Assis avec mon frère dans un coin que je ne reconnais pas, je vivais partagé et déjà épuisé… D’un côté la joie de la lumière et du jeu, les promenades à Villa Borghese ; de l’autre côté la peur de la nuit, la solitude avec l’oreiller froid et cet escalier en colimaçon retentissant de l’écho menaçant de mon propre cœur essoufflé. D’ailleurs, la joie du dîner familial autour de la petite table ronde n’était pas toujours à la hauteur des ombres déplacées, presque physiques, secouant mon tronc et mes branches fragiles… J’étais terrorisé par l’épingle enfoncée dans la calotte noire, entourée de cheveux électriques, de la nouvelle maîtresse, sévère et même méchante — rien à voir avec l’âme gentille qui l’avait précédée, qu’on avait prématurément accompagnée au cimetière.
Je ne sais pas si cette espèce de radiographie photographique très proche d’un négatif remonte à la période où je me sauvais dans le placard pour me dérober à la sorcière noire se détachant contre le vide bleu de la fenêtre. Mais oui, c’était déjà la phase obscure où l’adolescence frappait à la porte et que je me perdais dans un labyrinthe de nombres…

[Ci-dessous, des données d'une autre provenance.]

/-! ## Inputs -/

/-- The raw block of an input selector (R85, R133, R149, R188). -/
def inputBlock (s : State) (w : Word) : List Int :=
  let i := fld w 16 12; let sub := fld w 0 6
  match fld w 28 4 with
  | 1 => if cgDirect s (i / 8) then six (Tbl.getD s.ln.inBlk (32 * i + sub) []) 0 else zeros6
  | 2 => rxChannel s i sub
  | 3 => six (Tbl.getD s.rb.seams i {}).out 0
  | 4 => six (Tbl.getD s.rb.convs i {}).out 0
  | 5 => six (Tbl.getD s.ln.hostIn i []) 0
  | 6 => six (Tbl.getD s.rb.replay w.toNat []) 0
  | _ => zeros6

/-- An input selector that a commit may name (R133, R149, R188). -/
def selectorReady (s : State) (w : Word) : Bool :=
  let i := fld w 16 12; let sub := fld w 0 6
  match fld w 28 4 with
  | 1 => laneIsInput s i && decide (sub < cgSlots s (i / 8)) && cgDirect s (i / 8)
  | 2 => decide (sub < rxChans s i) && rxRate s i == 4 && !rxForeign s i
  | 5 => fb s .HOST_IN_EN && decide (i < fv s .HOST_IN_CHANS)
  | _ => true

/-- Why a commit may not name an input selector: its input is not there (R133, R149, R188), or a replay spool has another
consumer (R293). -/
def selectorCode (s : State) (w : Word) : Code :=
  if !selectorReady s w then .wrongState
  else if fld w 28 4 = 6 ∧ replayTaken s (fld w 16 12) then .conflict
  else .ok

/-! ## The source chain (R87 to R94) -/

/-- A chain as it starts: trim and filter at their settings, no history (log entry 7). -/
def newChain (s : State) (k : Nat) : Chain :=
  let g : Int := (ff s .SCH_W0_TRIM k : Nat)
  { trim := { start := g, target := g }, filts := [{ what := { hpf := ff s .SCH_W0_HPF k }, w := unity }] }

/-- The filter side with the largest weight. -/
def heaviest (fs : List (Side Filt)) : Filt :=
  (fs.foldl (fun (b : Option (Side Filt)) f => match b with
    | none => some f
    | some g => if g.w.now < f.w.now then some f else some g) none |>.map (·.what)).getD {}

/-- An HPF crossfade (R90, R479): a side that runs already is not doubled; a new one takes the history of the side with
the largest weight. -/
def crossHpf (fs : List (Side Filt)) (hpf len : Nat) : List (Side Filt) :=
  let old := fs.map fun f => { f with w := f.w.to (if f.what.hpf = hpf then 16384 else 0) len }
  let all := if fs.any fun f => f.what.hpf == hpf then old
    else old ++ [{ what := { heaviest fs with hpf := hpf }, w := Ramp.to {} 16384 len }]
  all.filter Side.lives

/-- New trim and HPF settings of a chain come into force (R88, R90). -/
def chainSettings (s : State) (k : Nat) (c : Chain) : Chain :=
  let len := (rdF s .MIX_RAMP_DEF).toNat
  let g : Int := (ff s .SCH_W0_TRIM k : Nat)
  let h := ff s .SCH_W0_HPF k
  let c := if c.trim.target = g then c else { c with trim := c.trim.to g len }
  if c.filts.any fun f => f.what.hpf == h && f.w.target == 16384 then c else { c with filts := crossHpf c.filts h len }

/-- Settings that wait for their boundaries, without those that name the setting before them: a write that leaves HPF as
it is changes nothing (DESIGN CHOICE, log entry 91). -/
def turnsFrom (h : Nat) : List (Nat × Nat) → List (Nat × Nat)
  | [] => []
  | e :: es => if e.2 = h then turnsFrom h es else e :: turnsFrom e.2 es

/-- An HPF setting that a write names needs no fifth filter side, the settings that wait for their boundary among them
(R479). -/
def hpfRoom (s : State) (k : Nat) (v : Word) : Bool :=
  let waits := waitingFor s (addr .SCH_W0 k) ++ [(effectAt s s.now, v)]
  let turns := turnsFrom (ff s .SCH_W0_HPF k) (waits.map fun w => (w.1, fld w.2 0 3))
  let sides : List (Side Nat) := (chainOf s k).filts.map fun f => { what := f.what.hpf, w := f.w }
  decide ((sidesAfter (rdF s .MIX_RAMP_DEF).toNat (s.mix.stitch + 1) (turns.map fun e => (e.1, some e.2)) sides).length ≤ 4)

/-- One filter on one trimmed sample (R90): filtered value, whether a stage saturated, new history. -/
def filtStep (f : Filt) (t t1 t2 : Int) : Int × Bool × Filt :=
  if f.hpf = 0 then (t, false, { f with y1 := t * 256, y2 := f.y1 })
  else
    let (b0, a1, a2) := hpfCoef f.hpf
    let acc := (b0 * t + -2 * b0 * t1 + b0 * t2) * 256 - (a1 * f.y1 + a2 * f.y2)
    let y0 := rhe acc 30
    let y := sat32 y0
    let v := rhe y 8
    (sat24 v, y != y0 || sat24 v != v, { f with y1 := y, y2 := f.y1 })

/-- The compressor's parameters in force (R91). -/
structure Comp where
  thr : Int
  ratio : Nat
  knee : Int
  makeup : Int
  att : Nat
  rel : Nat
  rms : Bool

def compOf (s : State) (k : Nat) : Comp :=
  { thr := ff s .SCH_W1_THR k, ratio := ff s .SCH_W1_RATIO k, knee := ff s .SCH_W1_KNEE k, makeup := ff s .SCH_W1_MAKEUP k
    att := smoothing 10 (48 * ff s .SCH_W2_ATTACK k), rel := smoothing 1 (48 * ff s .SCH_W2_RELEASE k)
    rms := ff s .SCH_W0_DET k == 1 }

/-- The gain computer (R93). -/
def gainComputer (lv : Int) (c : Comp) : Int :=
  let w := 512 * c.knee
  let k : Int := if c.ratio = 255 then -65536 else rdiv (65536 * (10 - (c.ratio : Int))) c.ratio
  let d := lv + 512 * c.thr
  if 2 * d ≤ -w then 0
  else if w ≤ 2 * d then rhe (k * d) 16
  else
    let e := d + w / 2
    rdiv (k * e * e) (2 * w * 65536)

/-- The compressor on one sample (R92, R93): its output, whether it saturated, and the smoothed state. -/
def compress (c : Comp) (gs : Int) (sqs : List Nat) (v : Int) : Int × Bool × Int :=
  let lv := if c.rms then rmsLevel (sqs.foldl (· + ·) 0) else dbq v.natAbs
  let gt := (gainComputer lv c + 512 * c.makeup) * 65536
  let gs := gs + rhe ((gt - gs) * (if gt < gs then c.att else c.rel)) 32
  let y := rhe (v * dbGain gs) 24
  (sat24 y, sat24 y != y, gs)

/-- One sample of a chain: trim, filters, compressor, mute, each stage saturated (R87); clips counted for the meter
(R107). While a source-input crossfade runs, the raw word that counts as full scale is the blended one (DESIGN CHOICE,
log entry 60). -/
def chainSample (cp : Comp) (c : Chain) (raw : Int) (k : Nat) : Chain :=
  let t0 := rhe (raw * c.trim.val k) 14
  let t := sat24 t0
  let fs := c.filts.map fun f => (filtStep f.what t c.t1 c.t2, f.w)
  let sides : List (Side Int) := fs.map fun f => { what := f.1.1, w := f.2 }
  let v0 := blend sides id k
  let v := sat24 v0
  let sq := v.natAbs ^ 2
  let sqs := (sq :: c.sqs).take 480
  let (y, satC, gs) := compress cp c.gs sqs v
  let x := sat24 (rhe (y * c.mute.val k) 14)
  let clip := t != t0 || fs.any (fun f => f.1.2.1) || v != v0 || satC || raw == -8388608 || raw == 8388607
  { c with
    t1 := t, t2 := c.t1, filts := fs.map fun f => { what := f.1.2.2, w := f.2 }, gs := gs, sqs := sqs
    clips := if clip then c.clips + 1 else c.clips, x := c.x ++ [x] }

/-- A stitch of a chain on its blended input block (R76). -/
def chainBlock (s : State) (k : Nat) (c : Chain) (ins : List (Side (List Int))) : Chain :=
  let cp := compOf s k
  let c := (List.range 6).foldl (fun c i =>
    chainSample cp c (blend ins (fun b => b.getD i 0) i) i) { c with clips := 0, x := [], gsWas := c.gs }
  { c with
    trim := c.trim.step.settle, mute := c.mute.step.settle
    filts := (c.filts.map fun f => { f with w := f.w.step.settle }).filter Side.lives }

/-! ## Non-audio detection (R95 to R97) -/

/-- Bits [23:8] of a raw word. -/
def upper16 (x : Int) : Nat := field 24 x / 256

def isPa (x : Int) : Bool := upper16 x == 0xF872
def isPb (x : Int) : Bool := upper16 x == 0x4E1F

/-- The last sample of a block that completes the two-word preamble within one input, if any. -/
def seqTrigger (before : Bool) (xs : List Int) : Option Nat :=
  let prev := before :: xs.map isPa
  ((xs.zip prev).zipIdx).foldl (fun b e => if isPb e.1.1 && e.1.2 then some e.2 else b) none

/-- The last sample at which one input's word is the first and another's the second preamble word. -/
def pairTrigger (xs ys : List Int) : Option Nat :=
  ((xs.zip ys).zipIdx).foldl (fun b e => if isPa e.1.1 && isPb e.1.2 then some e.2 else b) none

def laterOf (a b : Option Nat) : Option Nat :=
  match a, b with
  | some i, some j => some (max i j)
  | some i, none => some i
  | none, b => b

/-- What the detector of a source finds in its inputs' raw blocks: last trigger sample of its own and through its pair. -/
def naFind (s : State) (c : Chain) (k : Nat) (raws : Nat → List (Word × List Int)) : Option Nat × Option Nat :=
  if ff s .SCH_W0_NA_EN k = 0 then (none, none)
  else
    let mine := raws k
    let own := mine.foldl (fun b e => laterOf b (seqTrigger (c.hits.contains e.1) e.2)) none
    let pair := if ff s .SCH_W3_PAIR_EN k = 1 then
        mine.foldl (fun b e => (raws (ff s .SCH_W3_PAIR k)).foldl (fun b f => laterOf b (pairTrigger e.2 f.2)) b) none
      else none
    (own, pair)

/-- The channel-status blocks completed in this stitch on a source's AM824 inputs: the non-audio bits (R95). Only an input
that is a channel of such a stream has them; one that reaches the source through a bridge carries samples alone
(DESIGN CHOICE, log entry 57). -/
def csBits (s : State) (inputs : List Word) : List Bool :=
  inputs.filterMap fun w =>
    if fld w 28 4 = 2 ∧ rxFmt s (fld w 16 12) = 2 then Tbl.get? (rxOf s (fld w 16 12)).csDone (fld w 0 6) else none

/-- A trigger at sample `i` of the stitch with a cause (R96). -/
def naTrigger (c : Chain) (cause i : Nat) : Chain := { c with naTrig := cause, naRun := 5 - i }

/-- The detector's result of a stitch is kept for the next boundary. A preamble found in a stitch names the cause before a
channel-status bit of that stitch, and a later trigger names its own (DESIGN CHOICE, log entry 58). -/
def naStitch (s : State) (k : Nat) (c : Chain) (raws : Nat → List (Word × List Int)) (paired : Option Nat) : Chain :=
  let (own, pair) := naFind s c k raws
  let cs := csBits s ((raws k).map (·.1))
  let c := { c with
    hits := (raws k).filterMap fun e => if isPa (lastOf e.2) then some e.1 else none
    csNon := (cs.getLast?).getD c.csNon, naRun := c.naRun + 6 }
  match laterOf (laterOf own pair) paired with
  | some i => naTrigger c 1 i
  | none => if cs.contains true ∧ ff s .SCH_W0_NA_EN k = 1 then naTrigger c 2 5 else c

/-- A trigger of the stitch before mutes the source from this boundary on (R96). -/
def naBoundary (s : State) (k : Nat) : State :=
  let c := chainOf s k
  if c.naTrig = 0 then s
  else
    let new := c.naCause = 0
    let s := setChain s k { c with
      naTrig := 0, naCause := c.naTrig, mute := if c.mute.target = 0 then c.mute else c.mute.to 0 16 }
    if new then raise s .DYN_EVENT 1 else s

/-- NA_RELEASE (R97). -/
def naRelease (s : State) (k : Nat) : State :=
  let c := chainOf s k
  if c.naCause ≠ 0 ∧ 4096 ≤ c.naRun ∧ c.naTrig = 0 ∧ !c.csNon then
    raise (setChain s k { c with naCause := 0, mute := c.mute.to 16384 16 }) .DYN_EVENT 1
  else s

/-! ## The hem (R98 to R103) -/

/-- 2^30, the hem's unity. -/
def hemOne : Int := 1073741824

def ceilDiv (a b : Int) : Int := -((-a) / b)

/-- The gain a hem word needs to stay under the ceiling (R100). -/
def hemNeed (c h : Int) : Int := if (h.natAbs : Int) ≤ c then hemOne else c * hemOne / (h.natAbs : Int)

/-- The gain of sample `k`: release, this word's need, and the look-ahead ramps (R100). -/
def hemGain (rel : Nat) (gprev g : Int) (needs : List Int) (k : Nat) : Int :=
  let g := g + rhe ((hemOne - g) * rel) 32
  let g := min g (needs.getD k hemOne)
  (needs.zipIdx).foldl (fun g e =>
    if k < e.2 ∧ e.1 < gprev then min g (gprev - ceilDiv ((gprev - e.1) * ((k + 1 : Nat) : Int)) ((e.2 + 1 : Nat) : Int)) else g) g

/-- One copy of the hem on the six words of a block (R100): words, gain, samples limited. -/
def hemCopy (cs rel : Nat) (g0 : Nat) (h : List Int) : List Int × Int × Nat :=
  let c : Int := cs * 16777216
  let needs := h.map (hemNeed c)
  (h.zipIdx).foldl (fun (acc : List Int × Int × Nat) e =>
    let g := hemGain rel g0 acc.2.1 needs e.2
    let w := clampI (-c) c (rhe (e.1 * g) 30)
    (acc.1 ++ [w], g, if g < hemOne then acc.2.2 + 1 else acc.2.2)) ([], (g0 : Int), 0)

/-- The result of smaller magnitude, copy A's when they are equal (R101). -/
def smaller (a b : Int) : Int := if b.natAbs < a.natAbs then b else a

/-- The first sample at which the copies differ by more than 1 LSB (R102). -/
def firstDiff : List Int → List Int → Option (Int × Int)
  | a :: as, b :: bs => if 1 < (a - b).natAbs then some (a, b) else firstDiff as bs
  | _, _ => none

/-- The fade of a block on a disagreement (R102). -/
def hemFade (xs : List Int) : List Int := (xs.zipIdx).map fun e => rdiv (e.1 * (5 - (e.2 : Int))) 6

/-- A gain ramp on an output block: `sat24(RHE(out × m, 14))` (R54, R103). -/
def rampOut (r : Ramp) (xs : List Int) : List Int := (xs.zipIdx).map fun e => sat24 (rhe (e.1 * r.val e.2) 14)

Avec ma sœur aînée et mon frère cadet, je ne renonçais pourtant à mon rôle mitoyen d’état tampon qui ne manquait pas d’avantages : au risque de paraître parfois imbécile, je ne cessais de rire, même convulsivement, devenant ainsi sur le champ paladin de l’évasion et de l’insouciance comme infaillibles antidotes contre la Mort.
J’aimais la « pastasciutta » [1] au-dessus de tout autre genre et forme d’aliment. Elle me réconfortait presque tous les jours et c’était justement la simplicité  de ses ingrédients, d’ailleurs très pauvres, qui m’avait conquis depuis ma première enfance substituant sans une vraie transition le lait maternel et celui des nombreuses nourrices (auxquelles je dois mon esprit sombre et mélancolique).

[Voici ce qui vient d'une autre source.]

-- ==== Sys2Proof/Machine/CmdRefs.lean ====
section
/-! DEFINITION. Meanings: reference sources and media clocks (spec/10). -/

namespace Sys2Proof.Machine

/-- A held block keeps its selection frozen (R454). -/
def mcRun (s : State) (f : State → State) : State := if held s 3 then s else f s

/-! ## The rows -/

/-- REF_EDGE (R233). -/
def execRefEdge (k : Fin 21) (dev : Int) (s : State) : Out := run s fun s => refEdge s k.val dev

/-- REF_SIGNAL_LOSS (R234). -/
def execRefSignalLoss (k : Fin 21) (s : State) : Out := run s fun s => refSignalLoss s k.val

/-- QUAL_WINDOW_END (R234). -/
def execQualWindowEnd (k : Fin 21) (fofs : Int) (s : State) : Out := run s fun s => qualWindowEnd s k.val fofs

/-- QTIME_EXPIRE (R234). -/
def execQtimeExpire (k : Fin 21) (s : State) : Out := run s fun s => qtimeExpire s k.val

/-- TCXO_FAULT_CLEAR (R235). -/
def execTcxoFaultClear (s : State) : Out := run s fun s => tcxoClear s

/-- WTR_EXPIRE (R238). -/
def execWtrExpire (m : Fin 4) (s : State) : Out := run s fun s => wtrExpire s m.val

/-- MC_LOCK_ACHIEVED (R241). -/
def execMcLockAchieved (m : Fin 4) (s : State) : Out := run s fun s => mcRun s fun s => mcLock s m.val

/-- HOLDOVER_LIMIT (R246). -/
def execHoldoverLimit (m : Fin 4) (s : State) : Out := run s fun s => holdoverLimit s m.val

/-- MC_SW_WRITE (R247). -/
def execMcSwWrite (m : Fin 4) (v : Word) (be : Fin 16) (s : State) : Out :=
  run s fun s => regWrite s .MC_CTRL m.val 0 v be.val

/-- SW_FREQ_WRITE (R247). -/
def execSwFreqWrite (m : Fin 4) (v : Word) (be : Fin 16) (s : State) : Out :=
  run s fun s => regWrite s .MC_SW_FREQ_LO m.val 0 v be.val

/-- SW_STEP (R247). -/
def execSwStep (s : State) : Out := run s fun s => cmdBit s .REF_CMD 0 2

/-- PHASE_STEP_DONE (R262). -/
def execPhaseStepDone (m : Fin 4) (s : State) : Out := run s fun s => phaseStepDone s m.val

/-- RELEARN (R245). -/
def execRelearn (s : State) : Out := run s fun s => cmdBit s .REF_CMD 0 1

/-- REF_CLR_COUNTS (R249). -/
def execRefClrCounts (s : State) : Out := run s fun s => cmdBit s .REF_CMD 0 0

end Sys2Proof.Machine
end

Maintenant, tout en considérant les différentes recettes de sauce aux tomates, que nous appelons « sugo », je ne réussis pas à m’expliquer les différences de saveur, parfois énormes, qui touchent mes papilles gustatives à chaque fois qu’on mêle le même sugo à de différents types de pâtes. Pâtes longues, pâtes courtes : l’ainsi dite cuisine méditerranéenne, caractéristique des régions du centre et du sud de l’Italie — se basant plutôt sur le grain dur que sur le mélange de la farine avec les œufs — donne vie à un nombre infini de suggestions, dont il n’y a que les Anellini, consacrés aux soupes, qui commencent par A.
Je crois que ce soit la forme, c’est-à-dire la différente géométrie des multiples qualités de pâtes,  le facteur décisif pour le déclenchement d’une variété étourdissante de plaisirs.
Je pourrais continuer longuement, jusqu’à tracer les lignes, peut-être, d’un essai aussi passionné que scientifique. D’ailleurs, je pourrais raconter plusieurs anecdotes où le rôle de la pastasciutta à été central dans les différentes saisons de ma vie.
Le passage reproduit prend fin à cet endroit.